Thanks for sharing the how to, it looks fairly easy. I have been wanting to try and cape one but didn't know how. I think I will give it a try. This is a pic of a mount I done last year with my husbands bird.


----------



## Wayne D Davis

Very interesting thread. Can you show how to preserve the feet whole with spurs. I think that would look really good but its probably difficult. I dried some feet/spurs and put on spent shotgun shells threaded with leather strips. I have no idea if just drying them over time was the proper way or not.....lost track of them after last divorce so I dont know how or if they lasted?


----------



## hollandae

Nice. Easy to do yourself n looks really good.


----------



## tjkeehn

Ok everyone, So Saturday I killed my first bird with m good buddy.  A double beard.  I want to do the cape and everything like in this post.  The only problem is I had a family death and caused me  not be able to cape it yet, Monday night.  Is ther anything wrong with me freezing it whole and doing the cape when I get time?  I'm thinking that i have done this with a deer hide but not sure if its the same.  Need some input please.  Thank you in advance.


----------



## rhbama3

Hi TJ,
 First, Sympathy and thoughts for you and your family.
If it's not too late for your bird:
 I have frozen a carcass after taking the breasts and leg quarters and then caped it later. Just try to stay away from your cape line of downy feathers running down the sides of the neck, back( just above wings)and ends at the tail above the thighs. If the head is bloody, then wrap it in a paper towel to keep blood from pooling on the neck feathers while it is freezing. Try to make sure the tail fan feathers are not crowded in the freezer and keep the carcass breast down and back feathers as neat as possible.
HTH, Robert


----------



## 1776Flintlock

Cool beans! Next Tom, maybe do a Youtube video on your process?


----------



## 1776Flintlock

Very nice! Makes me appreciate my taxidermist even more!

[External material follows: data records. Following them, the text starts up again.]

/-- seq_open and prefix_probe whose operands are in range, whose model is registered and whose tokens can be read run their lookup and then go
to the commit stage; a seq_open needs a hot-table entry and DRAM for its tables. prefix_publish of n closed page sets of an ACTIVE
sequence, whose descriptors are in DRAM, runs and asks for its commit with what it found. prefix_retain sets or clears RETAIN of the
entries that hold the first n page sets, within the limit, and reports how many changed. prefix_evict of a model evicts its entries, of a
sequence the entries of its first n page sets; each reports how many. seq_open with T = 0 commits with a new ACTIVE sequence of LENGTH 0
at the lowest free index, its handle in RES0; the lookup counter rises by one unless NO_ADOPT is set. prefix_probe with T = 0 commits with
no set found and counts its lookup. Derived from spec/04_prefix_store.md R106; spec/04_prefix_store.md R108; spec/04_prefix_store.md R112;
spec/04_prefix_store.md R114; spec/04_prefix_store.md R117; spec/08_mbatas_reference.md R221; spec/08_mbatas_reference.md R225;
spec/04_prefix_store.md R110. The model's choices that it rests on: assumption logs 14, 74, 131, 165. -/
def Obligations.PrefixCommands : Prop :=
  (∀ (s : State) (c : CmdStep) (f : Flight), Ready s c f →
    let p := c.ref.part
    let w := f.word
    let b := begun s c
    let r := requestedIn b c
    (cOpcode w = Op.seqOpen → openCheck b p c.bad w = none → takeHot b p = .free →
      let n := tableSlots (if oNoAdopt w then 0 else hMaxOf w)
      ∀ u fs, allocWithTables p 0 n 0 none [] b = .got u fs →
      exec (.seqOpen c) s = .next (commitCmd c.ref (startLookup (u.onFlight c.ref fun f => { f with slots := n }) c w (freshIndex (u.part p) + 1)))) ∧
    (cOpcode w = Op.prefixProbe → openCheck b p c.bad w = none → exec (.prefixProbe c) s = .next (commitCmd c.ref (startLookup b c w 0))) ∧
    (cOpcode w = Op.prefixEvict → evictMode w = 0 → Map.has (s.part p).models (evictModelNo w) = true →
      exec (.prefixEvictModel c) s = .next (committed (evictModel r p (evictModelNo w)).1 c.ref f St.success
        ((s.part p).dir.filter fun e => e.2.model = evictModelNo w).length 0 [])) ∧
    (∀ q, (s.part p).handle (cHandle w) = some q → q.state = .active → 1 ≤ cWord14 w → cWord14 w ≤ 4096 →
      let i := handleIndex (cHandle w)
      let es := leadingEntries (s.part p) q (cWord14 w)
      let set := !bit (field w 0x18 1) 0
      (cOpcode w = Op.prefixPublish → cWord14 w ≤ q.stepBase / 256 →
        segmentsOut (b.part p) ((q.pt.take (cWord14 w)).map fun e => e.psn) = [] → exec (.prefixPublish c) s =
        .next (commitCmd c.ref (requestedIn (setPlan b c.ref (.publish (publishRun b p i (cWord14 w)).found)) c))) ∧
      (cOpcode w = Op.prefixRetain → cWord14 w ≤ q.length / 256 →
        (set = true → retained (s.part p) + (es.filter fun e => !e.2.retain).length ≤ Config.retainLimit) →
        exec (.prefixRetain c) s = .next (committed (useSeq ((es.filter fun e => e.2.retain != set).foldl (fun s e => s.onPart p fun x =>
          { x with dir := Map.edit x.dir e.1 fun d => { d with retain := set } }) r) p i) c.ref f St.success (es.filter fun e => e.2.retain != set).length 0 [])) ∧
      (cOpcode w = Op.prefixEvict → evictMode w = 1 → cWord14 w ≤ q.length / 256 →
        exec (.prefixEvictSequence c) s = .next (committed (useSeq (es.foldl (fun s e => evictEntry s p e.1) r) p i) c.ref f St.success es.length 0 [])))) ∧
  (∀ (s : State) (c : CmdStep) (f : Flight), Ready s c f →
    let p := c.ref.part
    let w := f.word
    let b := begun s c
    let r := requestedIn b c
    (cOpcode w = Op.seqOpen → oT w = 0 → oMaxSets w ≤ 4096 → (oTokPw w = true → oTokens w ≤ (s.part p).sliceBytes) → Map.has (s.part p).models (cModel w) = true →
      takeHot b p = .free → ∀ u fs, allocWithTables p 0 (tableSlots 0) 0 none [] b = .got u fs →
      u.slot p c.ref.slot = b.slot p c.ref.slot → (u.eq p (b.slot p c.ref.slot).eq).stuck = false → (u.func p).disable = none →
      let n := freshIndex (u.part p)
      let u := u.onFlight c.ref fun f => { f with slots := tableSlots 0 }
      let t := requestedIn (setPlan u c.ref (.lookup [] [] 0 (n + 1) (hMaxOf w) true)) c
      let q := newSeq t p n (cModel w) (openHome (t.part p) []) 0 []
      let u := onCnt (putSeq t p n q) p fun k => { k with lookups := if oNoAdopt w then k.lookups else k.lookups + 1 }
      exec (.seqOpen c) s = .next (committed (setPlan u c.ref .none) c.ref f St.success (q.handleOf n) 0 [])) ∧
    (cOpcode w = Op.prefixProbe → oT w = 0 → oMaxSets w ≤ 4096 → (oTokPw w = true → oTokens w ≤ (s.part p).sliceBytes) →
      Map.has (s.part p).models (cModel w) = true →
      exec (.prefixProbe c) s = .next (committed (onCnt (requestedIn (setPlan b c.ref (.lookup [] [] 0 0 (hMaxOf w) true)) c) p
        fun k => { k with lookups := k.lookups + 1 }) c.ref f St.success 0 0 [])))

/-- host_region_add of a free region number with an aligned base and size commits with the region in place and its count of frames.
host_region_remove of a region that is not being removed, with room for its frames, marks it, begins the moves of its objects and asks for
its commit. kv_read of 1 to 16,384 stored positions of a layer of an ACTIVE sequence, every page readable and every descriptor in DRAM, in
an output format, pins the sets, reads the pages, and asks for its commit with the bytes of the keys and values. Derived from
spec/05_tiers_placement.md R154; spec/05_tiers_placement.md R155; spec/08_mbatas_reference.md R224; spec/08_mbatas_reference.md R226. The
model's choices that it rests on: assumption logs 3, 40, 144. -/
def Obligations.RegionAndReadCommands : Prop :=
  ∀ (s : State) (c : CmdStep) (f : Flight), Ready s c f →
    let p := c.ref.part
    let w := f.word
    let b := begun s c
    let r := requestedIn b c
    (cOpcode w = Op.hostRegionAdd → cBase w % 65536 = 0 → cBytes w % 2048 = 0 → 67584 ≤ cBytes w → cBytes w ≤ 2 ^ 40 → Map.has (s.part p).regions (cRegion w) = false →
      exec (.hostRegionAdd c) s = .next (committed (r.onPart p fun x => { x with regions := Map.put x.regions (cRegion w) ⟨cBase w, cBytes w, false, []⟩ })
        c.ref f St.success (Region.frames ⟨cBase w, cBytes w, false, []⟩) 0 [])) ∧
    (cOpcode w = Op.hostRegionRemove → ∀ g, Map.look (s.part p).regions (cRegion w) = some g → g.removing = false →
      sum (g.alloc.map fun e => e.2.frames) ≤ removalRoom b p →
      let t := b.onPart p fun x => { x with regions := Map.edit x.regions (cRegion w) fun r => { r with removing := true } }
      exec (.hostRegionRemove c) s = .next (commitCmd c.ref (requestedIn (setPlan (evacuate t p (cRegion w) [] c.ref) c.ref (.region 0 [])) c))) ∧
    (cOpcode w = Op.kvRead → ∀ q, (s.part p).handle (cHandle w) = some q → q.state = .active →
      let m := (s.part p).model q.model
      let i := handleIndex (cHandle w)
      let layer := field w 0x14 1
      let fmt := field w 0x15 1 % 16
      let lo := field w 0x18 4
      let n := field w 0x1C 4
      layer < m.layers → fmt ≤ 3 → 1 ≤ n → n ≤ 16384 → lo + n ≤ q.lenOf layer → field w 0x20 8 % 64 = 0 →
      let sets := setsOf q layer lo n
      segmentsOut (b.part p) sets = [] →
      let os := kvObjects q i layer lo n
      let kind := fun (s : State) (o : MoveObj) => match o with
        | .page psn l => match (s.part p).set psn with
          | some d => (Map.get d.loc l Loc.none).kind
          | none => .page
        | _ => .staging
      ∀ v, cmdReads (pinFor b c.ref sets) p c w q.homeQ (os.map fun o => o.1) = .done v →
      let v := os.foldl (fun s o => touchObject s p o.1 (blockRanges m (kind s o.1) 0 m.kvHeads o.2.1 o.2.2)) v
      exec (.kvRead c) s = .next (commitCmd c.ref (requestedIn (setPlan v c.ref (.bytes (kvBytes (v.part p) m q layer fmt lo n))) c)))

/-- append, attend and extend that pass the checks of the command check and reserve their elements in list order, dispatch them as far as each
can go, and (where they read) prefetch the following layers; then they wait for their units, or go to the commit stage where no element is
left to run. kernel_run with operands in range, a loaded kernel of its kind, readable inputs and DRAM for its outputs puts one unit per
instance into the idlest quadrant and waits for them. seq_migrate of an ACTIVE sequence with its step closed, all its pages flushed and
readable and their descriptors in DRAM, over a ready queue pair, pins its sets, sends header and page table, and waits for their
acknowledgement. Derived from spec/06_attention.md R167; spec/06_attention.md R170; spec/08_mbatas_reference.md R227;
spec/08_mbatas_reference.md R228; spec/08_mbatas_reference.md R229; spec/11_fabric.md R341. The model's choices that it rests on:
assumption log 131. -/
def Obligations.RunCommands : Prop :=
  ∀ (s : State) (c : CmdStep) (f : Flight), Ready s c f →
    let p := c.ref.part
    let w := f.word
    let b := begun s c
    let r := requestedIn b c
    (∀ row, ((row = Instr.append ∧ cOpcode w = Op.append) ∨ (row = Instr.attend ∧ cOpcode w = Op.attend) ∨ (row = Instr.extend ∧ cOpcode w = Op.extend)) →
      attentionCheck b p c.bad w = none →
      let e := checkElements c (begunFlight s c f) (cN w) 0 [] [] (if cListPw w then b else hostIn b c.ref (64 * cN w))
      let good := e.2.filter fun a => a.status = 0
      let m := (b.part p).model (cModel w)
      let readers := if cOpcode w = Op.append then [] else good
      let ch := fitChunk e.1 p m readers 11 (chunkOf m (readers.map fun a => (a.count, a.extent)))
      let t := settleCommand (setStage (setPlan e.1 c.ref (.attention ch e.2)) c.ref (.waiting .units)) c.ref
      let t := (List.range (cN w)).foldl (fun s k => advanceElem s c k) t
      exec (row c) s = .next (commitCmd c.ref (if cOpcode w = Op.append then t else good.foldl (fun s a => prefetchFor s c.ref a) t))) ∧
    (cOpcode w = Op.kernelRun → field w 0x10 1 ≠ 0 → 1 ≤ kInstances w → kInstances w ≤ 1024 → kIn w % 64 = 0 → kOut w % 64 = 0 →
      kInBytes w ≤ 131072 → kInBytes w % 64 = 0 → kOutBytes w ≤ 131072 → kOutBytes w % 64 = 0 →
      (kInPw w = true → kIn w + kInstances w * kInBytes w ≤ (s.part p).sliceBytes) → kernelOk (s.part p) (field w 0x10 1) 3 = true →
      (kInPw w = false → readOk c.bad (kIn w) (kInstances w * kInBytes w) = true) →
      let quad := idlestQuad b
      ∀ u fs, allocAll p quad none (List.replicate (ceilDiv (kInstances w * kOutBytes w) 65536) 1) b = .got u fs →
      let t := if kInPw w then u else hostIn u c.ref (kInstances w * kInBytes w)
      let t := activate (setStage (setPlan t c.ref (.kernelRun [] (kInstances w) fs)) c.ref (.waiting .units)) p quad
      exec (.kernelRun c) s = .next (commitCmd c.ref ((List.range (kInstances w)).foldl (fun a k => addUnit a { blankUnit with
        part := p, slot := c.ref.slot, index := c.ref.index, elem := k, kind := .kernel, quad := quad, bestEffort := bestEffort a p
        order := s.sched.order * 16 * 2 ^ 32 + k }) t))) ∧
    (cOpcode w = Op.seqMigrate → ∀ q, (s.part p).handle (cHandle w) = some q → q.state = .active → q.isOpen = false → cQp w / 65536 = p →
      ((s.part p).qp (cQp w % 65536)).state = .ready → unflushed (b.part p) q = false →
      let m := (s.part p).model q.model
      let sets := q.pt.map fun e => e.psn
      let i := handleIndex (cHandle w)
      segmentsOut (b.part p) sets = [] → ∀ v, cmdReads b p c w q.homeQ (migrateObjs i q m) = .done v →
      let u := pinFor (t1Read v p (migrateDram (v.part p) q m)) c.ref sets
      let g := commandGroup u c.ref (cQp w % 65536)
      let head := (0, headerBytes u (u.part p) q i)
      let table := if q.pt = [] then [] else [(0x1000, q.pt.flatMap fun e => leBytes 8 e.word)]
      let u := sendParts p (cQp w % 65536) g.1 (field w 0x18 8) c.ref (head :: table) g.2
      exec (.seqMigrate c) s = .next (commitCmd c.ref (setStage (setPlan u c.ref (.migrate (cQp w % 65536) g.1 0 false)) c.ref (.waiting .migrateData))))

/-- A command of a slot's window with BARRIER set, or of the control class, that has an earlier command of its slot before it (in the window,
or still to be fetched) does not start: no row of a command changes anything. No command of a slot starts while an earlier command of the
control class (they run in slot 0) has not committed. Where nothing earlier is left, BARRIER holds nothing back: the command may start
under the same conditions as one without it. (R54) -/
def Obligations.BarrierHoldsBack : Prop :=
  ∀ (s : State) (c : CmdStep) (f : Flight), s.flight c.ref = some f →
    let x := s.slot c.ref.part c.ref.slot
    let barrier := cBarrier f.word = true ∨ isControl (cOpcode f.word) = true
    (barrier → (x.earlier f ≠ [] ∨ x.noGap f = false) → ∀ row ∈ commandRows, exec (row c) s = .next s) ∧
    ((x.earlier f).any (fun g => isControl (cOpcode g.word)) = true → ∀ row ∈ commandRows, exec (row c) s = .next s) ∧
    (barrier → x.earlier f = [] → x.noGap f = true → s.ready = true → (s.part c.ref.part).live = true → x.draining = false → x.stopped = false →
      (s.func c.ref.part).disable = none → f.stage = .fetched → mayStart s c.ref f = true)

Congrats on a great Tom and mount!


----------



## Son

Here's one I came up with back in my taxidermy years. Beards and spurs can be added.


----------



## Nicodemus

I did this one with 20 Mule Team Borax about 35 years ago. Mounted on a window shutter off an old home from the 1800s. It`s held up well.


----------



## Son

Even more tedious caping to mount, strut for sure. Flying not so bad.


----------



## herb mcclure

Nick, your gobbler has the same dark tail and dark wings like the original native gobblers in the mountains had. Seems to me all these various shades of gobblers we see today, were introduced when live trapped gobblers and hens were introduced. 
It would be interesting if turkey's stockings (releasing) could be verified like deer are, about where they came from.


----------